Filmed on location in British Columbia by Ten Thirteen Prods. And Fox Broadcasting Co. Executive producer, writer, Chris Carter. Supervising producer, Daniel Sackheim. Director, Robert Mandel. Camera, Thomas Del Ruth; editor, Stephen Mark; art director, Sheila Haley; sound, Michael Williamson; music, Mark Snow; production designer, Michael Nemirsky. 60 MIN.
Cast: David Duchovny, Gillian Anderson, Charles Cioffi, Cliff DeYoung, Sarah Koskoff, Leon Russom, Zachary Ansley, Stephen E. Miller, Malcolm Stewart, Alexander Berlin, Jim Jansen, Ken Camroux, Doug Abrams, William B. Davis, Katya Gardener, Ric Reid, Lesley Ewen, J.B. Bivens.
Looks like sci-fi/mystery fans have something they can sharpen their teeth on with this new series about an FBI agent specializing in unexplained phenomena and a doubting agent sent along to keep an eye on him. If succeeding chapters can keep the pace, the well-produced entry could be this season's UFO highflier.
FBI agent Fox Mulder (David Duchovny) explores paranormal operations shoved into the back files ? "X-files" ? by the bureau, apparently so they can keep their eye on what he might uncover. Agent Dana Scully (Gillian Anderson), sent to document Mulder's activities, also is recording whatever she finds out of order.

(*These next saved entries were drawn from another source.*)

-- ==== Sys2Proof/Machine/Step.lean ====
section
/-! DEFINITION. One step of the pod (log 1), and the placing of an instruction where the next step fetches (log 2). -/

namespace Sys2Proof.Machine

open Sys2Proof

/-- One step: the next turn. -/
def step (s : State) : Host.Outcome State Fault Refusal := nextTurn s

/-- s with the instruction of the low nbits bits of w placed where control hart 0 of die 0, which the next step moves, fetches
(log 2). -/
def State.withFetchWord (s : State) (nbits w : Nat) : State := placeWord s (toBytes 8 (w % 2 ^ nbits))

end Sys2Proof.Machine
end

Their initial foray involves four odd, separate deaths in an Oregon forest. All of the dead were students from the same class. All of them hit the woods and, after experiencing a flood of white light, were found dead with two odd spots on their corpses. Mulder links the deaths with two other students in a psychiatric hospital, while Scully begins witnessing stuff too tough to explain in her reports.
Experiences with the local constabulary, the county medical examiner (Cliff DeYoung) and his daughter, while digging up one of the bodies add up to what some may consider hokum and others will get a kick from the shenanigans. Writer Chris Carter and director Robert Mandel build the suspense despite using reworked concepts and familiar visual effects.
Duchovny's serious scientist with a sense of humor should win him partisans, and Anderson's wavering doubter connect well. They're a solid team, no matter how exhausted the subject matter.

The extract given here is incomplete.